We should take a hint from Santa Barbara. We should have such a jealously guarded attitude about our Old Hawaiian culture as to be the envy of other vacation destinations. Instead we have taken the opposite view -- destroy everything that people come to Hawaii for. Pave over, and don't initiate landmark status on the cool old buildings that make Waikiki, Honolulu and Oahu what it was.
Remember the Tahitian Lanai? This was a tourist draw and a local hangout. What's there now? Another tower, sandwiched between other towers. ("Look Madge, we've got a beautiful view ... into another hotel room!") Remember Ulu Mau Village, where locals and malihini learned how the Hawaiians of old lived? I remember field trips there from Keolu Hills Elementary. Remember Queen's Surf and the Barefoot Bar and Sterling Mossman's kolohe hapa-haole shows there? It was a favorite among locals, as were many Waikiki venues and shows.

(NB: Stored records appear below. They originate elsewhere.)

/-- A frame is bad as it is closed if it was or its geometry is. -/
theorem Chip.judged_good : (c.judged f).bad = 0 ↔ f.bad = 0 ∧ c.geometryBad f = false := by
  unfold Chip.judged
  split
  · next wrong =>
    refine ⟨fun none => absurd none (Nat.succ_ne_zero _), fun ⟨_, fine⟩ => ?_⟩
    rw [wrong.1] at fine
    cases fine
  · next right =>
    refine ⟨fun good => ⟨good, ?_⟩, And.left⟩
    rw [good] at right
    exact Bool.eq_false_iff.mpr fun wrong => right ⟨wrong, rfl⟩

/-- A frame that leaves, counted and told where it is bad, no longer limits its pipeline. -/
def Chip.frameLeft : Chip := (({ c with frames := c.frames.erase f } : Chip).tellBad (c.judged f)).unthrottle (c.judged f)

theorem Chip.frameLeft_frames : (c.frameLeft f).frames = c.frames.erase f := by
  have told : (({ c with frames := c.frames.erase f } : Chip).tellBad (c.judged f)).frames = c.frames.erase f := by
    unfold Chip.tellBad
    split
    · rfl
    · rw [Chip.raise_rest]
      rfl
  unfold Chip.frameLeft Chip.unthrottle
  split <;> exact told

theorem Chip.frameLeft_unthrottled (current : f.current = true) : (c.frameLeft f).get (Reg.CAM_PIPE_STATUS_THROTTLED (f.ctx / 2)) = 0 := by
  unfold Chip.frameLeft Chip.unthrottle
  rw [(c.judged_same f).1, if_pos ((c.judged_same f).2.trans current)]
  exact Chip.get_put_self ..

variable {f} (few : f.ctx < 8)
include few

/-- What follows as a frame closes are its record and its items. -/
theorem Chip.keepsFrames_closeFrame (fe : ET) : (c.frameLeft f).keepsFrames (c.closeFrame f fe) := by
  have few' : (c.judged f).ctx < 8 := by rwa [(c.judged_same f).1]
  unfold Chip.closeFrame
  extract_lets c1 f1 c2 im hasProf prof c3 c4 stat r1 r2
  have left : c2 = c.frameLeft f := rfl
  have healed : c2.keepsFrames c4 := Chip.keepsFrames.healRecord (Chip.keepsFrames_refl c2).congr ..
  have stats : c2.keepsFrames r1.1 := by
    show c2.keepsFrames (if c4.flag _ then c4.route f1 false 3 (sourceOf f1.ctx 0) stat else (c4, false)).1
    split
    · exact healed.route few' ..
    · exact healed
  have image : c2.keepsFrames r2.1 := by
    show c2.keepsFrames (match c4.tapItem f1 fe im with
      | some t => r1.1.route f1 r1.2 t.1 (sourceOf f1.ctx 0) t.2
      | none => r1).1
    split
    · exact stats.route few' ..
    · exact stats
  rw [← left]
  exact List.foldlRecOn (motive := fun r : Chip × Bool => c2.keepsFrames r.1) _ _ image fun _ kept _ _ => kept.route few' ..

/-- THROTTLED is no register of a context. -/
theorem Chip.get_unthrottle {g : Field} (low : g.lo < 32) (context : 0xa1000 ≤ g.off) : (c.unthrottle f).get g = c.get g := by
  unfold Chip.unthrottle
  split
  · refine Chip.get_put_off _ _ _ _ (by show 3 < 32; decide) low ?_
    show g.off ≠ 0xa0208 + 0x20 * (f.ctx / 2)
    omega
  · rfl

/-- A frame that leaves is counted where it is bad. -/
theorem Chip.frameLeft_badfr : (c.frameLeft f).get (Reg.CAM_CTX_BADFR_COUNT f.ctx) =
    if f.bad = 0 ∧ c.geometryBad f = false then c.get (Reg.CAM_CTX_BADFR_COUNT f.ctx)
    else min (c.get (Reg.CAM_CTX_BADFR_COUNT f.ctx) + 1) (2 ^ (Reg.CAM_CTX_BADFR_COUNT f.ctx).width - 1) := by
  have few' : (c.judged f).ctx < 8 := by rwa [(c.judged_same f).1]
  have low : (Reg.CAM_CTX_BADFR_COUNT f.ctx).lo < 32 := by show 0 < 32; decide
  have context : 0xa1000 ≤ (Reg.CAM_CTX_BADFR_COUNT f.ctx).off := by show 0xa1000 ≤ 0xa1034 + 0x400 * f.ctx; omega
  refine (Chip.get_unthrottle _ few' low context).trans ?_
  unfold Chip.tellBad
  by_cases good : f.bad = 0 ∧ c.geometryBad f = false
  · rw [if_pos ((c.judged_good f).mpr good), if_pos good]
    rfl
  · rw [if_neg fun fine => good ((c.judged_good f).mp fine), if_neg good, Chip.get_raise _ _ _ (by omega) low (.inr (by omega)),
      (c.judged_same f).1]
    exact Chip.get_bump_self ..
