-- ==== Sys2Proof/Config.lean ====
section
/-! DEFINITION. The named parameters of the block (spec/00_scope.md R8): those with a default as plain data, those the spec leaves open as constants without a body. -/

namespace Sys2Proof

/-- The parameters of R8 that have a default. A machine carries one such record, which no step writes. -/
structure Params where
  /-- `P_TIE_STALE`: a raw sample exactly 2^31 ahead of TS_LAST_RAW is stale (true) or an advance (false). -/
  tieStale : Bool
  /-- `P_RESYNC_MAX_DRIFT_US`: when set, a resync whose conversion differs from the host sample by more hard-resets. -/
  resyncMaxDriftUs : Option (BitVec 64)
  /-- `P_COUNTERS_REQUIRE_CNT`: counters load only from error frames with the CNT class bit. -/
  countersRequireCnt : Bool
  deriving DecidableEq, Repr

/-- The spec's defaults (R8). -/
def Params.default : Params :=
  { tieStale := true, resyncMaxDriftUs := none, countersRequireCnt := true }

/-- `P_EVENT_DROP` (R8, R258), a free value: whether the event of the n-th draw is lost. It has no body, so every
statement holds for every outcome of every draw (log entry 4). -/
opaque Config.eventDrop : Nat → Bool

/-- How far `P_MAX_BUF_LEN` lies above its least value 80 (R8, R52, D41: OPEN), a free value (log entry 5). -/
opaque Config.maxBufBeyond : Nat

/-- `P_MAX_BUF_LEN`: the longest input buffer of DECODE and INGEST, at least 80 (R52). -/
def Config.maxBufLen : Nat := Config.maxBufBeyond + 80

end Sys2Proof
end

This brought first-time and returning tourists time and time again to the islands.
It is our responsibility to bring back "Old Hawaii." Then we will bring back the tourists (and even locals) to Waikiki and the islands. And we can be proud of our "sense of place" for it has returned, and most importantly, we have done what is pono.
Allen "Kimo" St. James, a videographer and authority on Hawaiiana, was born and raised in Hawaii. He lives in Honolulu.